FilterExpressionBuilder b = new FilterExpressionBuilder();

vectorStore.similaritySearch(SearchRequest.builder()
    .query("The World")
    .topK(TOP_K)
    .similarityThreshold(SIMILARITY_THRESHOLD)
    .filterExpression(b.and(
        b.in("author", "john", "jill"),
        b.eq("article_type", "blog")).build()).build());

These filter expressions are automatically converted into the equivalent MariaDB JSON path expressions.

Similarity Scores

The MariaDB Vector Store automatically calculates similarity scores for documents returned from similarity searches. These scores provide a normalized measure of how closely each document matches your search query.

Score Calculation

Similarity scores are calculated using the formula score = 1.0 - distance, where:

Score: A value between 0.0 and 1.0, where 1.0 indicates perfect similarity and 0.0 indicates no similarity
Distance: The raw distance value calculated using the configured distance type (COSINE or EUCLIDEAN)
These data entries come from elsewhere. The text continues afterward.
-- ==== Sys2Proof/Tests/Slice0.lean ====
section
/-! SUPPORT. Tests with results taken from the spec (95_test_vectors.md unless another file is named), and for every
statement with hypotheses a state and operands that meet them. -/

namespace Sys2Proof.Tests

open Sys2Proof.Machine

/-! ### Helpers -/

/-- The reset state with `pc` and registers overridden and a word stored at `pc`. -/
def atWord (pc word : Word) (regs : List (RegIdx × Word)) : State :=
  regs.foldl (fun s p => s.setReg p.1 p.2)
    { State.reset with pc := pc, mem := Memory.writeWord [] pc.toNat word }

/-- The same with the bytes `78 56 34 12 EF CD AB 89` from address 0x100 (section 2.3). -/
def atWordWithData (pc word : Word) (regs : List (RegIdx × Word)) : State :=
  let s := atWord pc word regs
  { s with mem := Memory.load s.mem 0x100 [0x78, 0x56, 0x34, 0x12, 0xEF, 0xCD, 0xAB, 0x89] }

/-- The eight bytes from address 0x100. -/
def dataOf (s : State) : List Byte := (List.range 8).map (fun k => s.mem.read (0x100 + k))

/-- The encoder on string literals. -/
def enc (mnemonic operandText : String) (address : Nat) (table : LabelTable) : Except AsmError Word :=
  encodeLine mnemonic.toList operandText.toList address table

/-! ### Well-formedness: each check refuses an ill-formed term -/

theorem test_wf_beq_odd : (Instr.beq 1 2 3).wf = false := by decide
theorem test_wf_jal_odd : (Instr.jal 1 0x1FFFFF).wf = false := by decide

/-! ### Decoding: words written from the encodings (S7) -/

theorem test_decode_add : decodeWord 0x006283B3#32 = .instr (.add 7 5 6) := by decide
theorem test_decode_sub : decodeWord 0x40628E33#32 = .instr (.sub 28 5 6) := by decide
theorem test_decode_xor : decodeWord 0x0062CEB3#32 = .instr (.xor 29 5 6) := by decide
theorem test_decode_addi : decodeWord 0xFFD00313#32 = .instr (.addi 6 0 (-3)) := by decide
theorem test_decode_lw : decodeWord 0xFFC2A303#32 = .instr (.lw 6 5 (-4)) := by decide
theorem test_decode_sw : decodeWord 0xFE62AE23#32 = .instr (.sw 5 6 (-4)) := by decide
theorem test_decode_beq : decodeWord 0xFE008CE3#32 = .instr (.beq 1 0 (-8)) := by decide
theorem test_decode_lui : decodeWord 0x12345537#32 = .instr (.lui 10 0x12345) := by decide
theorem test_decode_jal : decodeWord 0xFF5FF0EF#32 = .instr (.jal 1 (-12)) := by decide
theorem test_decode_ecall : decodeWord 0x00000073#32 = .instr .ecall := by decide

/-- The immediate bits far apart: `beq` offset 4094, `jal` offset 1048574 and 2048 (section 2.4). -/
theorem test_decode_scattered :
    decodeWord 0x7E208FE3#32 = .instr (.beq 1 2 4094) ∧ decodeWord 0x7FFFF0EF#32 = .instr (.jal 1 1048574) ∧
    decodeWord 0x001000EF#32 = .instr (.jal 1 2048) := by decide

/-- The worked decodes of 30_encoding.md R69. -/
theorem test_immediates :
    [0x00A00293#32, 0xFE008CE3#32, 0xFFFFFFFF#32, 0#32].map
        (fun w => ((immI w).toInt, (immS w).toInt, (immB w).toInt, (immJ w).toInt)) =
      [(10, 5, 2052, 10), (-32, -7, -8, -1013792), (-1, -1, -2, -2), (0, 0, 0, 0)] := by decide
This means that documents with smaller distances (more similar) will have higher scores, making the results more intuitive to interpret.

Accessing Scores

You can access the similarity score for each document through the getScore() method:

List<Document> results = vectorStore.similaritySearch(
    SearchRequest.builder()
        .query("Spring AI")
        .topK(5)
        .build());

for (Document doc : results) {
    double score = doc.getScore();  // Value between 0.0 and 1.0
    System.out.println("Document: " + doc.getText());
    System.out.println("Similarity Score: " + score);
}

Search Results Ordering

Search results are automatically ordered by similarity score in descending order (highest score first). This ensures that the most relevant documents appear at the top of your results.

Distance Metadata

In addition to the similarity score, the raw distance value is still available in the document metadata:

for (Document doc : results) {
    double score = doc.getScore();
    float distance = (Float) doc.getMetadata().get("distance");

    System.out.println("Score: " + score + ", Distance: " + distance);
}

Similarity Threshold

When using similarity thresholds in your search requests, specify the threshold as a score value (0.0 to 1.0) rather than a distance:

List<Document> results = vectorStore.similaritySearch(
    SearchRequest.builder()
        .query("Spring AI")
        .topK(10)
        .similarityThreshold(0.8)  // Only return documents with score >= 0.8
        .build());

This makes threshold values consistent and intuitive - higher values mean more restrictive searches that only return highly similar documents.

Accessing the Native Client

The MariaDB Vector Store implementation provides access to the underlying native JDBC client (JdbcTemplate) through the getNativeClient() method:

MariaDBVectorStore vectorStore = context.getBean(MariaDBVectorStore.class);
Optional<JdbcTemplate> nativeClient = vectorStore.getNativeClient();

if (nativeClient.isPresent()) {
    JdbcTemplate jdbc = nativeClient.get();
    // Use the native client for MariaDB-specific operations
}

The native client gives you access to MariaDB-specific features and operations that might not be exposed through the VectorStore interface.